We Don’t Need no Balfour Declarations… or Celebrations
Thinking forward from past to present, I see how the Balfour declarations advanced Jewish nationalism, meaning Zionism. Nevertheless, the proud Zionist activist in me shudders.
As a historian, I appreciate the Balfour declarations – plural. As a proud Zionist, however, I resent the cheers and the jeers the centennial is provoking.
Last Shabbat, I saw the master educator Mordy Hurwich- Kehat at synagogue. Having noticed that he was giving a lecture “celebrating the centennial of the Balfour Declaration,” I asked: “do you really think Balfour’s that important? All this celebrating feels pathetic.” Kehat – whose father was born on November 2, 1933, the Declaration’s 16th anniversary – noted that until 1948, Jews in Palestine celebrated “Balfour Day” as a national holiday, hailing this turning point in Zionist history. And he referred me to Martin Kramer’s impressive article in Mosaic, “The Forgotten Truth about the Balfour Declaration.”
Reading the article, and reflecting on our conversation, inspired three conclusions.
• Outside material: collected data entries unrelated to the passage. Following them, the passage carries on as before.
/-! ### LPWR (spec R310) -/

/-- Power states and their codes. -/
def Power.code : Power → Nat
  | .on => 0 | .asleep => 1 | .off => 2

/-- The memory of a layer: first byte and size, on this device. -/
def layerRange (layer : Nat) : Option (Nat × Nat) :=
  let t := layer % 8
  let y := layer / 16
  if y = 15 then some (t * 2 ^ 36, 2 ^ 36)
  else if 6 ≤ y ∧ y ≤ 13 then some (2 ^ 40 + t * 2 ^ 35 + (y - 6) * 2 ^ 32, 2 ^ 32)
  else none

/-- A layer loses its contents: its bytes read as zero when it is on again. -/
def State.zeroLayer (s : State) (layer : Nat) : State :=
  match layerRange layer with
  | none => s
  | some (a, n) =>
    let lo := s.dev.toNat * 2 ^ 48 + a
    { s with
      mem := s.mem.clear lo n
      bad := s.bad.filter (fun g => !(decide (lo ≤ g * 16) && decide (g * 16 < lo + n)))
      cores := s.cores.map (fun c => (c.1, { c.2 with
        l1 := c.2.l1.filter (fun l => !(decide (lo ≤ l.key) && decide (l.key < lo + n))) })) }

/-- What a selector and a state ask for: a status, or a tower, a layer and a state. -/
def powerRequest (a b : Nat) : Option (Nat × Nat × Power) :=
  let y := bits a 7 4
  let st : Option Power := match b with | 0 => some .on | 1 => some .asleep | 2 => some .off | _ => none
  match st with
  | some p =>
    if a < 2 ^ 8 ∧ ¬bit a 3 ∧ (y = 0 ∨ (6 ≤ y ∧ y ≤ 13) ∨ y = 15) then some (a % 8, a, p) else none
  | none => none

/-- A layer takes a power state, once the accesses in flight are performed; the number is what LPWR writes to gd. -/
def State.setPower (s : State) (layer : Nat) (p : Power) : State × Nat :=
  let old := s.powerOf layer
  if p = .off ∧ layer < 16 then (s, old.code * 2 ^ 8 + 1)
  else if p = old then (s, old.code * 2 ^ 8)
  else
    let s := s.drainAll (s.accKeys (fun _ => true))
    let s := if p = .off ∨ old = .off then s.zeroLayer layer else s
    ({ s with power := Tab.put s.power layer p }, old.code * 2 ^ 8)

/-- LPWR. -/
def execLpwr (d a b : BitVec 6) (s : State) : Out :=
  s.system { g := [d, a, b] } (fun s =>
    match powerRequest (s.thr.g a).toNat (s.thr.g b).toNat with
    | none => .next (s.result d 2)
    | some (tower, layer, p) =>
      if s.mayName tower = false then .next (s.takeTrap outsideTrap)
      else
        s.whenDrained (s.accKeys (fun _ => true)) (fun s =>
          let (s, x) := s.setPower layer p
          .next (s.result d (BitVec.ofNat 64 x))))

/-! ### HALT (spec R311) -/

/-- Evict the threads of a list that may be evicted now. -/
def State.evictAll (s : State) : List Key → State
  | [] => s
  | k :: r =>
    match s.find k with
    | some t => (s.evict t).evictAll r
    | none => s.evictAll r

/-- User threads of a space that a core holds. -/
def haltable (id : BitVec 16) (t : Thread) : Bool := t.space == id && !t.priv && t.held

/-- Threads issue nothing more before they are evicted. -/
def State.leave (s : State) (p : Thread → Bool) : State :=
  let mark (t : Thread) : Thread := if t.held && p t then { t with leaving := true } else t
  { s with
    thr := mark s.thr
    threads := s.threads.map mark }

/-- HALT waits until no core holds a user thread of the space. -/
def State.haltWait (s : State) (d : BitVec 6) (id : BitVec 16) : State :=
  let s := (s.evictAll (s.keysOf (haltable id))).leave (haltable id)
  if s.all.any (haltable id) then s.upd (fun t => { t with halting := true })
  else (s.upd (fun t => { t with halting := false })).result d 0

/-- HALT. One of a space that is halted already completes when no core holds a user thread of it, too. Of a space that is not
loaded on the device gd receives 1: log entry 112. -/
def execHalt (d a : BitVec 6) (s : State) : Out :=
  let id := spaceOf (s.thr.g a)
  s.onSpace { g := [d, a] } id (fun s =>
    match s.space? id with
    | none => .next (s.result d 1)
    | some x =>
      if s.thr.halting then .next (s.haltWait d id)
      else if x.halted then .next (if s.all.any (haltable id) then s else s.result d 1)
      else .next ((s.setSpace { x with halted := true }).haltWait d id))

/-- HALT.rel. -/
def execHaltRel (d a : BitVec 6) (s : State) : Out :=
  let id := spaceOf (s.thr.g a)
  s.onSpace { g := [d, a] } id (fun s =>
    match s.space? id with
    | some x =>
      if x.halted then .next ((s.setSpace { x with halted := false }).result d 0) else .next (s.result d 1)
    | none => .next (s.result d 1))

end Sys2Proof.Machine
end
First, we should call them the Balfour declarations, plural. Lord Balfour’s declaration wasn’t just one idiosyncratic British improvisation, Kramer explains, nor was it a British colonial power grab. Rather, it was one of many simultaneous affirmations. France, Italy, Japan, Siam, China and, most important, the United States of America echoed Balfour’s Declaration recognizing the Jews’ right to a national home in Palestine.
Second, the nineteenth century’s elaborate national matchmaking service, linking European national aspirations with geographic regions – as France became France, and Italy became Italy – went global after World War I.
On February 11, 1918, addressing a joint session of Congress, America’s president Woodrow Wilson proclaimed: “National aspirations must be respected; peoples may now be dominated and governed only by their own consent.”
The colonial empires were crumbling. Instead, peoples in Asia and Africa would achieve “self-determination,” expressing their collective nationalist identities through the political form of the nation state. The Balfour declarations, Wilson’s Fourteen Points, and the League of Nations mandate legitimized the quest for nationhood of all nations with a self-conscious identity. This process included the Jewish nation at the time and – trigger warning for right-wingers – the Palestinians, eventually.
Thus, the historian in me responds to Hurwich-Kehat and Kramer. Thinking forward from past to present, I see how the Balfour declarations advanced Jewish nationalism, meaning Zionism.
Nevertheless, the proud Zionist activist in me shudders.
The Jews’ legitimacy as a nation doesn’t depend on one Balfour declaration from 1917 – or many of them. Jews didn’t need an international permission slip: not in 1917 nor even in 1947 from the United Nations, and certainly not today.
Such affirmations are welcome. They should help legitimize Zionism. But these documents are window dressing.